┌────────

-- ==== Sys2Proof/Machine/Dispatch.lean ====
section
/-! DEFINITION. One arm per command, each a direct call of its meaning. -/

namespace Sys2Proof.Machine
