-- ==== Sys2Proof/Certificates/Slice0/Obligations.lean ====
section
/-! DEFINITION. The statements about the block that are to be proved. Each says for which rules of spec/ it stands. -/

open Sys2Proof Sys2Proof.Machine

/-- A step performs the command at the front of the queue. With a command c at the front of the queue, a step is exec of c on
the state with the queue's rest; with nothing waiting, the block idles: outside a device reset the position within the tick
moves on by one cc up to 63 and nothing else changes. The idling is the model's own choice (log entries 3 and 17). -/
def Obligations.FrontCommand : Prop :=
  (∀ (c : Instr) (rest : List Instr) (s : State), step { s with pending := c :: rest } = exec c { s with pending := rest }) ∧
  (∀ s : State, s.pending = [] → s.dev.resetLevel = 0 → s.clk.pos < 63 →
    step s = .next { s with clk := { s.clk with pos := s.clk.pos + 1 } }) ∧
  (∀ s : State, s.pending = [] → 63 ≤ s.clk.pos → step s = .next s)

/-- No command touches the waiting commands. Whatever command is performed in whatever state, the commands that wait behind it
stay as they are, in their order. The queue is the model's own field. -/
def Obligations.QueueUntouched : Prop := ∀ (c : Instr) (s t : State), exec c s = .next t → t.pending = s.pending

/-- No command stops the block. Every command answers a next state in every state: whatever goes wrong in it (an address fault,
a refusal, a failing command, a condition that does not hold) is an effect on the state. -/
def Obligations.EveryCommandAnswers : Prop := ∀ (c : Instr) (s : State), ∃ t, exec c s = .next t

/-- Every step keeps the time, the reset level and the memory well formed. From any state in which the position lies within the
tick (below 64 cc), the reset level is none, 1 or 2, and the memory is in its canonical form (the addresses of the listed bytes
rise, none holds what an unlisted byte reads as, the poison marks rise), every step ends in such a state. -/
def Obligations.InvariantKept : Prop := ∀ s t : State, Inv s → step s = .next t → Inv t

/-- The state after reset meets the invariant. State.reset has its position within the tick, a reset level of 1, and a memory in
canonical form. -/
def Obligations.InvariantAtReset : Prop := Inv State.reset ∧ State.reset.dev.resetLevel = 1

/-- No command but a boundary or a release moves the time. The tick count and the position within the tick change only at
RESOLUTION_BOUNDARY and RESET_RELEASE: every other command, a device reset among them, leaves both. That no other command takes
time is the model's choice (log entry 3). -/
def Obligations.OnlyBoundaryMovesTime : Prop :=
  ∀ (c : Instr) (s t : State), exec c s = .next t → c ≠ .resolutionBoundary → (∀ env, c ≠ .resetRelease env) →
    t.clk.tick = s.clk.tick ∧ t.clk.pos = s.clk.pos

/-- Only reset triggers and their boundary put a device into reset. A command that changes the reset level is RESET_RELEASE, a
pin that triggers a reset (PWRGD_LOW, WMK_PWRGD_LOW, RESET_N_LOW), the loss of the root PLL's lock in a reset, or the boundary
at which a reset asked for inside the device is resolved. -/
def Obligations.OnlyResetsLeaveRelease : Prop :=
  ∀ (c : Instr) (s t : State), exec c s = .next t → t.dev.resetLevel ≠ s.dev.resetLevel →
    c = .resolutionBoundary ∨ c = .rootPllLockLoss ∨ c = .pwrgdLow ∨ c = .wmkPwrgdLow ∨ c = .resetNLow ∨
      ∃ env, c = .resetRelease env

└────────

*Instructions to follow*.
Write out each line exactly, as it is shown above.

*Written solution*.
-- ==== Sys2Proof/Machine/Dispatch.lean ====
section
/-! DEFINITION. One arm per command, each a direct call of its meaning. -/

namespace Sys2Proof.Machine
-- ==== Sys2Proof/Certificates/Slice0/Obligations.lean ====
section
/-! DEFINITION. The statements about the block that are to be proved. Each says for which rules of spec/ it stands. -/

open Sys2Proof Sys2Proof.Machine

/-- A step performs the command at the front of the queue. With a command c at the front of the queue, a step is exec of c on
the state with the queue's rest; with nothing waiting, the block idles: outside a device reset the position within the tick
moves on by one cc up to 63 and nothing else changes. The idling is the model's own choice (log entries 3 and 17). -/
def Obligations.FrontCommand : Prop :=
  (∀ (c : Instr) (rest : List Instr) (s : State), step { s with pending := c :: rest } = exec c { s with pending := rest }) ∧
  (∀ s : State, s.pending = [] → s.dev.resetLevel = 0 → s.clk.pos < 63 →
    step s = .next { s with clk := { s.clk with pos := s.clk.pos + 1 } }) ∧
  (∀ s : State, s.pending = [] → 63 ≤ s.clk.pos → step s = .next s)

/-- No command touches the waiting commands. Whatever command is performed in whatever state, the commands that wait behind it
stay as they are, in their order. The queue is the model's own field. -/
def Obligations.QueueUntouched : Prop := ∀ (c : Instr) (s t : State), exec c s = .next t → t.pending = s.pending

/-- No command stops the block. Every command answers a next state in every state: whatever goes wrong in it (an address fault,
a refusal, a failing command, a condition that does not hold) is an effect on the state. -/
def Obligations.EveryCommandAnswers : Prop := ∀ (c : Instr) (s : State), ∃ t, exec c s = .next t

/-- Every step keeps the time, the reset level and the memory well formed. From any state in which the position lies within the
tick (below 64 cc), the reset level is none, 1 or 2, and the memory is in its canonical form (the addresses of the listed bytes
rise, none holds what an unlisted byte reads as, the poison marks rise), every step ends in such a state. -/
def Obligations.InvariantKept : Prop := ∀ s t : State, Inv s → step s = .next t → Inv t

/-- The state after reset meets the invariant. State.reset has its position within the tick, a reset level of 1, and a memory in
canonical form. -/
def Obligations.InvariantAtReset : Prop := Inv State.reset ∧ State.reset.dev.resetLevel = 1

/-- No command but a boundary or a release moves the time. The tick count and the position within the tick change only at
RESOLUTION_BOUNDARY and RESET_RELEASE: every other command, a device reset among them, leaves both. That no other command takes
time is the model's choice (log entry 3). -/
def Obligations.OnlyBoundaryMovesTime : Prop :=
  ∀ (c : Instr) (s t : State), exec c s = .next t → c ≠ .resolutionBoundary → (∀ env, c ≠ .resetRelease env) →
    t.clk.tick = s.clk.tick ∧ t.clk.pos = s.clk.pos

/-- Only reset triggers and their boundary put a device into reset. A command that changes the reset level is RESET_RELEASE, a
pin that triggers a reset (PWRGD_LOW, WMK_PWRGD_LOW, RESET_N_LOW), the loss of the root PLL's lock in a reset, or the boundary
at which a reset asked for inside the device is resolved. -/
def Obligations.OnlyResetsLeaveRelease : Prop :=
  ∀ (c : Instr) (s t : State), exec c s = .next t → t.dev.resetLevel ≠ s.dev.resetLevel →
    c = .resolutionBoundary ∨ c = .rootPllLockLoss ∨ c = .pwrgdLow ∨ c = .wmkPwrgdLow ∨ c = .resetNLow ∨
      ∃ env, c = .resetRelease env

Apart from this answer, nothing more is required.